Nothing makes life more miserable than the belief that there’s a much better one, just within reach, and we’re perpetrating some immorality if we don’t go after it with everything we have. I’m not suggesting that “bigger things” shouldn’t be pursued, but when they leave us dumping on the life we’re living, we’re truly wasting our days, and, ironically, missing our best life.

One Place Free

I’ll always be a big fan of C.S. Lewis, gauche as it is to quote him these days. His thoughts about human desire should always be in the back of our minds, especially when we’re in our pre-50’s “chasing” era. According to him, human desire is too big for this place: we’re meant for something else, a place that’s more suited to what we really want.

Here, however, we’re not chasing houses, or careers, or a “better life.” We’re chasing “heaven,” or whatever it is that humanity is headed for. I have to assume that, if God is real, that place will be tailor made for humanity’s desire for hope, intimacy, belonging, significance, joy, adventure, meaning, pleasure, etc.; the desires that are common to all of us, the ones that refuse to evolve away. Sure, they frequently get corrupted into things like greed, selfishness, pride, gluttony, etc., but if you’re human – from any era – you’ll want what lies at the core of those things, and you’ll understand why I believe that God put them there.

And if God put them there, it’s OK to believe that we’ll end up in a place where they have no barriers or constraints.

But for now, barriers and constraints seem to be all we have, with one very important exception.

We can’t have all the fame we want, or money, or fun, or beauty, or joy, or pleasure. We get glimpses of them, but nothing near what we truly want.

It’s interesting to note, however, that there aren’t many barriers on human intimacy.

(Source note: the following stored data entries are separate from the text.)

-- ==== Sys2Proof/Machine/Views.lean ====
section
/-! DEFINITION. What a read of each aperture word returns (09 R149, 02 R47, 03 R62, 04 R85, 06 R116, 07 R132, 11 11.2 to 11.5). -/

namespace Sys2Proof.Machine

/-- 09 R149: the status word. -/
def State.statusWord (s : State) : Word :=
  bits 0 2 (EngineState.code s.notice.state) ||| bits 4 2 (PowerState.code s.branch.power) ||| bits 8 4 s.occupied
    ||| bits 12 5 s.posts.length ||| bits 20 4 s.reclaim.records.length ||| flagBit 24 (s.window.fences != 0)
    ||| bits 28 4 s.mgmt.strap.toNat

/-- 09 R154: the value in force of a setting. -/
def State.settingWord (s : State) : Setting → Word
  | .requesterQuota => s.mgmt.quota.setWidth 32
  | .holdLimit => s.mgmt.holdLimit.setWidth 32
  | .writeMask => s.mgmt.writeMask.setWidth 32
  | .warmUp => s.mgmt.warmUp.setWidth 32
  | .autoPark => s.mgmt.autoPark.setWidth 32

/-- 11 11.2: the first word of the last command result. -/
def CommandResult.first (c : CommandResult) : Word :=
  bits 0 8 (Origin.code c.origin) ||| bits 8 4 c.requester.val ||| bits 12 2 (ResultOutcome.code c.outcome)
    ||| bits 16 4 (Reason.code c.reason) ||| bits 24 8 c.serial.toNat

/-- 07 R122: a configuration field as read. -/
def NoticeEngine.fieldWord (n : NoticeEngine) : ConfigField → Word
  | .ringBase => n.ringBase
  | .ringOrder => n.ringOrder.setWidth 32
  | .signalAddress => n.signalAddress
  | .signalValue => n.signalValue
  | .signalEnable => flagBit 0 n.signalEnable
  | .ownRequester => bits 0 4 n.ownRequester.val

/-- 07 R132: the engine status word. DEDUCED, log 17: bits 30:24 show the WAIT repeat count as the engine keeps it, with a write in flight
or with none. -/
def NoticeEngine.statusWord (n : NoticeEngine) : Word :=
  bits 0 2 (EngineState.code n.state) ||| bits 4 3 (StallReason.code n.stallReason) ||| bits 8 3 n.backlog.length
    ||| flagBit 12 n.signalArmed ||| flagBit 13 n.halfArmed
    ||| bits 16 2 ((n.flight.map fun f => FlightKind.code f.kind).getD 0) ||| bits 24 7 n.waitCount

/-- 11 11.2: word k of an active record; the eighth word shows the fence flag of w, the epoch and all the fence flags. -/
def State.activeWord (s : State) (w : WindowNo) (k : Fin 8) : Word :=
  if k = 7 then flagBit 0 (s.fenced w) ||| bits 8 8 s.window.epoch.toNat ||| bits 16 16 s.window.fences.toNat
  else (s.window.active.get w).word k

/-- 02 R24: the admission order of a QUEUED entry, its position in the list counted from 1. -/
def State.admissionOrder (s : State) (i : Slot) : Nat := s.branch.issueOrder.findIdx (· == .entry i) + 1

/-- 02 R47: the reissues used of an ACTIVE or CANCELLED entry, the count of the engine's progress (04 R70). -/
def State.entryReissues (s : State) (i : Slot) : Nat :=
  match s.branch.active with
  | some p => if p.item = .entry i then p.reissuesUsed else 0
  | none => 0

/-- 02 R47, 11 11.4: the data words a slot shows: stored write data, or the read data of a READY result. -/
def Entry.shownData (e : Entry) : List Word :=
  match e.request.access, e.phase with
  | .write words, _ => words.map (·.data)
  | .read _, .ready r _ => r.data
  | .read _, _ => []

/-- 11 11.4 word 0. -/
def State.pendingWord0 (s : State) (i : Slot) (e : Entry) : Word :=
  let common := bits 0 3 (Phase.code e.phase) ||| bits 3 1 (Kind.code e.request.access.kind)
    ||| bits 4 4 e.request.requester.val ||| bits 8 4 e.request.access.count
  match e.phase with
  | .queued => common ||| bits 24 5 (s.admissionOrder i)
  | .active | .cancelled => common ||| bits 20 3 (s.entryReissues i)
  | .ready r _ => common ||| bits 12 2 (Status.code r.status) ||| bits 16 4 r.status.faultCode

/-- 11 11.4: word k of the snapshot of an occupied slot. -/
def State.entryWord (s : State) (i : Slot) (e : Entry) (k : Nat) : Word :=
  match k with
  | 0 => s.pendingWord0 i e
  | 1 => e.request.address
  | 2 => maskImage e.request.access.masks
  | 3 => BitVec.ofNat 32 ((s.holdRemaining i).getD 0)
  | 4 =>
    bits 0 4 e.route.window.val ||| bits 8 8 e.route.epoch.toNat ||| bits 16 3 e.route.select.toNat
      ||| bits 20 1 (LaneMode.code e.route.laneMode) ||| bits 21 1 (ReadClass.code e.route.readClass)
      ||| bits 22 1 (FinalAction.code e.route.finalAction)
  | 5 => e.route.start.setWidth 32
  | 6 => bits 0 12 e.route.limit.toNat ||| bits 16 3 e.route.reissueCount.toNat
  | 7 => e.route.fill
  | k + 8 => e.shownData.getD k 0

/-- 02 R47: word k of a slot's snapshot; a FREE slot reads as zero. -/
def State.pendingWord (s : State) (i : Slot) (k : Nat) : Word :=
  match s.slots.get i with
  | some e => s.entryWord i e k
  | none => 0

/-- 06 R116, 11 11.5: word k of the reclaim head view. -/
def State.reclaimWord (s : State) (k : Nat) : Word :=
  match k, s.reclaim.records.head? with
  | 0, _ => bits 0 4 s.reclaim.records.length ||| bits 16 16 s.reclaim.nextSequence.toNat
  | _, none => 0
  | 1, some r =>
    bits 0 16 r.sequence.toNat ||| bits 16 4 r.requester.val ||| bits 20 4 r.window.val ||| bits 24 8 r.epoch.toNat
  | 2, some r => r.address
  | 3, some r => bits 0 4 r.masks.length
  | 4, some r => maskImage r.masks
  | 5, some r => r.timeTag
  | k + 6, some r => r.data.getD k 0

/-- 04 R85: the branch state word. -/
def State.branchWord (s : State) : Word :=
  bits 0 2 (PowerState.code s.branch.power) ||| flagBit 2 s.branch.parkAfterWake ||| bits 8 5 s.branch.issueOrder.length
    ||| bits 16 4 (s.branch.issueOrder.countP (· != .posted)) ||| bits 24 5 (s.branch.issueOrder.countP (· == .posted))

/-- 04 R85: the ACTIVE item word. -/
def State.activeItemWord (s : State) : Word :=
  match s.branch.active with
  | none => 0
  | some p =>
    (match p.item with
      | .entry i => bits 0 2 1 ||| bits 4 3 i.val
      | .posted => bits 0 2 2)
      ||| bits 8 5 p.cycles.length ||| bits 16 4 p.cyclesDone ||| bits 20 3 p.reissuesUsed

/-- 04 R85: the outstanding cycle word. -/
def State.outstandingWord (s : State) : Word :=
  match s.outstanding with
  | none => 0
  | some c =>
    bits 0 24 c.index.toNat ||| bits 24 3 c.select.toNat ||| bits 28 1 (Kind.code c.kind) ||| flagBit 29 c.lowStrobe
      ||| flagBit 30 c.highStrobe

/-- The draining head with the engine's progress (03 R62). -/
def State.drainingHead (s : State) : Option (PostedWrite × Progress) :=
  match s.branch.active, s.posts with
  | some p, w :: _ => if p.item = .posted then some (w, p) else none
  | _, _ => none

/-- 03 R62: the post queue word. -/
def State.postWord (s : State) : Word :=
  match s.drainingHead with
  | none => bits 0 5 s.posts.length
  | some (w, p) =>
    bits 0 5 s.posts.length ||| flagBit 8 true ||| bits 12 4 p.cyclesDone ||| bits 16 4 w.requester.val
      ||| bits 20 4 w.route.window.val ||| bits 24 8 w.route.epoch.toNat

/-- 03 R62: the post queue head address. -/
def State.postAddressWord (s : State) : Word := (s.drainingHead.map (·.1.address)).getD 0

/-- 08 R140, 11 11.2: the word a read of the aperture returns, as it stands when the read is taken. -/
def State.readWord (s : State) : ApertureWord → Word
  | .identity => Config.identity
  | .resetCause => bits 0 2 (ResetCause.code s.mgmt.resetCause)
  | .status => s.statusWord
  | .timeBase => s.mgmt.timeBase
  | .setting which => s.settingWord which
  | .command => 0
  | .check => s.mgmt.check
  | .stage => s.mgmt.stage
  | .resultFirst => s.mgmt.result.first
  | .resultSecond => s.mgmt.result.value.setWidth 32
  | .config field => s.notice.fieldWord field
  | .producer => s.notice.producer.setWidth 32
  | .consumer => s.notice.consumer.setWidth 32
  | .engineStatus => s.notice.statusWord
  | .nextSequence => s.notice.nextSequence.setWidth 32
  | .shadow w k => (s.window.shadow.get w).word k
  | .active w k => s.activeWord w k
  | .pendingSlot i k => s.pendingWord i k.val
  | .reclaimHead k => s.reclaimWord k
  | .branchState => s.branchWord
  | .activeItem => s.activeItemWord
  | .outstandingCycle => s.outstandingWord
  | .postQueue => s.postWord
  | .postHead => s.postAddressWord
  | .undefined => 0

end Sys2Proof.Machine
end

You can have all of that you want, if you have the courage for it.

And note that if you audit Jesus’ 20 something commandments, they’re all tailor-made to drive us closer to each other, to force us, just as the cosmos does, to value human intimacy above everything else.

If you want to spend your life and your money and your emotional resources chasing something, chase that, and place great hope in the life that comes from it.

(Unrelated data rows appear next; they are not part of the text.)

-- ==== Sys2Proof/Certificates/Slice0/Obligations.lean ====
section
/-! DEFINITION. The statements for the provers. Each docstring names the rule of spec/ a statement comes from; OBLIGATIONS.json lists
them. -/

section

open Sys2Proof Sys2Proof.Machine

/-! ### The step and the queue -/

/-- The block rule: a step takes the command at the front of the queue and runs exec on it with the queue's rest. -/
def Obligations.StepTakesFrontCommand : Prop :=
  ∀ (s : State) (c : Instr) (rest : List Instr), s.pending = c :: rest → step s = exec c { s with pending := rest }

/-- 08 R137, 09 R151: nothing stops the bridge. Every command, in every state, answers a next state; the queue is the step's. -/
def Obligations.EveryCommandAnswersANextState : Prop :=
  ∀ (c : Instr) (s : State), ∃ t : State, exec c s = .next t ∧ t.pending = s.pending

/-! ### Reset -/

/-- The state after reset meets every law the steps keep. -/
def Obligations.ResetMeetsEveryLaw : Prop :=
  State.reset.UniqueLiveKeys ∧ State.reset.WithinQuota ∧ State.reset.WithinCapacity ∧ State.reset.SettingsLegal
    ∧ State.reset.ItemsTracked ∧ State.reset.ProgressSound ∧ State.reset.FencedWindowsQuiet ∧ State.reset.WindowsSound
    ∧ State.reset.PowerSound ∧ State.reset.RingSafe ∧ State.reset.EngineSound

/-- 01 R22, 02 R46, 03 R64, 04 R87, 06 R117, 07 R135, 09 R148, R158, R160, 10 R161: HARD_RESET and its release, from any state. While the
reset pin holds the bridge a request is answered WAIT (08 R147). -/
def Obligations.HardResetAndRelease : Prop :=
  ∀ (s : State) (cause : HardResetCause) (strap : BitVec 4),
    ∃ t u : State, exec (.hardReset cause) s = .next t ∧ exec (.hardResetRelease strap) t = .next u
      ∧ t.port.held = true ∧ u.port.held = false ∧ u.mgmt.strap = strap
      ∧ (∀ q : TrunkRequest, exec (.trunkRequest q) t = .next { t with port.answer := some .wait })
      ∧ (∀ w : WindowNo, ∀ k : Fin 8, (u.window.shadow.get w).word k = 0 ∧ (u.window.active.get w).word k = 0)
      ∧ u.window.epoch = 0 ∧ u.window.fences = 0 ∧ (∀ i : Slot, u.slots.get i = none) ∧ u.posts = []
      ∧ u.branch.issueOrder = [] ∧ u.branch.active = none ∧ u.branch.power = .running ∧ u.branch.parkAfterWake = false
      ∧ u.branch.warmUpTimer = none ∧ u.branch.idleTimer = none
      ∧ u.reclaim.records = [] ∧ u.reclaim.nextSequence = 0
      ∧ u.notice.state = .off ∧ u.notice.stallReason = .none ∧ u.notice.ringBase = 0 ∧ u.notice.ringOrder = 0
      ∧ u.notice.signalAddress = 0 ∧ u.notice.signalValue = 0 ∧ u.notice.signalEnable = false ∧ u.notice.ownRequester = 0
      ∧ u.notice.producer = 0 ∧ u.notice.consumer = 0 ∧ u.notice.backlog = [] ∧ u.notice.nextSequence = 0
      ∧ u.notice.signalArmed = false ∧ u.notice.halfArmed = false ∧ u.notice.waitCount = 0 ∧ u.notice.flight = none
      ∧ u.mgmt.quota = 2 ∧ u.mgmt.holdLimit = 1024 ∧ u.mgmt.writeMask = 0xFFFF ∧ u.mgmt.warmUp = 4 ∧ u.mgmt.autoPark = 0
      ∧ u.mgmt.timeBase = 0 ∧ u.mgmt.check = 0 ∧ u.mgmt.stage = 0
      ∧ u.mgmt.result = { origin := .none, requester := 0, outcome := .none, reason := .none, value := 0, serial := 0 }
      ∧ u.mgmt.resetCause = (match cause with | .powerOn => .powerOn | .resetPin => .resetPin)
      ∧ u.pending = s.pending

/-! ### Laws every step keeps -/

/-- 02 R25. -/
def Obligations.StepKeepsUniqueLiveKeys : Prop :=
  ∀ s t : State, s.UniqueLiveKeys → step s = .next t → t.UniqueLiveKeys

/-- 02 R26. -/
def Obligations.StepKeepsQuota : Prop := ∀ s t : State, s.WithinQuota → step s = .next t → t.WithinQuota

/-- 03 R48, 06 R106, 07 R123: every step keeps the capacities. 09 R154, R155, 07 R122: and the settings and the configuration in range. -/
def Obligations.StepKeepsCapacitiesAndRanges : Prop :=
  ∀ s t : State, step s = .next t → (s.WithinCapacity → t.WithinCapacity) ∧ (s.SettingsLegal → t.SettingsLegal)

/-- 04 R66, 03 R52. -/
def Obligations.StepKeepsItemsTracked : Prop := ∀ s t : State, s.ItemsTracked → step s = .next t → t.ItemsTracked

/-- 04 R70: the ACTIVE item always has a cycle of its own list outstanding, within its allowance. -/
def Obligations.StepKeepsProgressSound : Prop :=
  ∀ s t : State, s.ItemsTracked → s.ProgressSound → step s = .next t → t.ProgressSound

/-- 05 R97: while the flag stays set, the list holds no item of window w and the current epoch. -/
def Obligations.StepKeepsFencedWindowsQuiet : Prop :=
  ∀ s t : State, s.FencedWindowsQuiet → step s = .next t → t.FencedWindowsQuiet

/-- 01 R15: the law of the device on the placement of the valid windows of the active table. -/
def Obligations.StepKeepsWindowsSound : Prop :=
  ∀ s t : State, s.EngineSound → s.WindowsSound → step s = .next t → t.WindowsSound

/-- 10 R161 to R164. -/
def Obligations.StepKeepsPowerSound : Prop := ∀ s t : State, s.PowerSound → step s = .next t → t.PowerSound

/-- 07 R124, R126: the engine's states, and occupancy within the ring while RUNNING or STALLED. -/
def Obligations.StepKeepsNoticeEngineSound : Prop :=
  ∀ s t : State, s.EngineSound → s.RingSafe → step s = .next t → t.EngineSound ∧ t.RingSafe

/-- 04 R66: the list holds at most 24 references. 04 R72: the cycle list of an admitted item holds 1 to 16 cycles, each with a strobe
on. 05 R105: the attempts of an item that has begun, its cycles done and reissues used together, stay below cycles plus allowance, and
no attempt outlives its limit: in a step that leaves the item ACTIVE no more time passes than its handshake timer has left, and the
timer falls by it or starts again at the limit for one attempt more. -/
def Obligations.ListsStayWithinTheirBounds : Prop :=
  (∀ s : State, s.ItemsTracked → s.WithinCapacity → s.branch.issueOrder.length ≤ 24)
    ∧ (∀ it : Item, it.Formed →
        let cycles := cycleList it.kind it.route it.request.access.laneWords
        1 ≤ cycles.length ∧ cycles.length ≤ 16 ∧ ∀ c ∈ cycles, c.lowStrobe = true ∨ c.highStrobe = true)
    ∧ (∀ s : State, s.ProgressSound → ∀ p ∈ s.branch.active, ∃ it ∈ s.activeItem p.item,
        p.cyclesDone + p.reissuesUsed < p.cycles.length + it.route.reissueCount.toNat)
    ∧ ∀ (s t : State) (p p' : Progress) (left : Nat), s.ItemsTracked → s.ProgressSound → step s = .next t →
        s.branch.active = some p → p.timer = some left → t.branch.active = some p' →
          p'.item = p.item ∧ p'.cycles = p.cycles
            ∧ ∃ passed : Nat, passed ≤ left
                ∧ (t.mgmt.timeBase = s.mgmt.timeBase + BitVec.ofNat 32 passed
                    ∨ (passed = 0 ∧ t.mgmt.result.origin = .command .timeSet
                        ∧ t.mgmt.result.serial = s.mgmt.result.serial + 1))
                ∧ ((p'.cyclesDone = p.cyclesDone ∧ p'.reissuesUsed = p.reissuesUsed ∧ p'.timer = some (left - passed))
                    ∨ (passed = 0 ∧ p'.cyclesDone + p'.reissuesUsed = p.cyclesDone + p.reissuesUsed + 1
                        ∧ ∃ it ∈ s.activeItem p.item, p'.timer = some it.route.limit.toNat))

My second set of best memories happened in college. I had aspirations of becoming a pilot, but that never got in the way of a few amazing friendships, and a ton of friends. My life revolved around people, doing stuff together, etc., much as it did in my first set of best memories.

No matter what you chase, life is going to feel – frequently – mundane and colorless, disappointing, boring, “less than,” etc., especially in those moments where you see something on the shelf that looks oh so much better than what you have. Sadly, these unsavory things come part and parcel with any and all pursuits. That’s why super rich people keep buying/changing/chasing things, and why they’re not frequentlly found bouncing off the walls about how great their life is.

This is all very preachy, I know, but one day we’ll be old and frail, hardly able to get around on our own, incapable of chasing anything other than the bathroom and a glass of water. In that era, all we’ll have is people, much like our younger days.

We can understand that now, and live the life that comes with it, or wait until our last few years, wishing we would have figured it out earlier.

We’ll also have our memories, and the best of those won’t have anything to do with nice houses or amazing careers. They’ll be full of the people that we managed to love the best, and all of the moments they brought with them.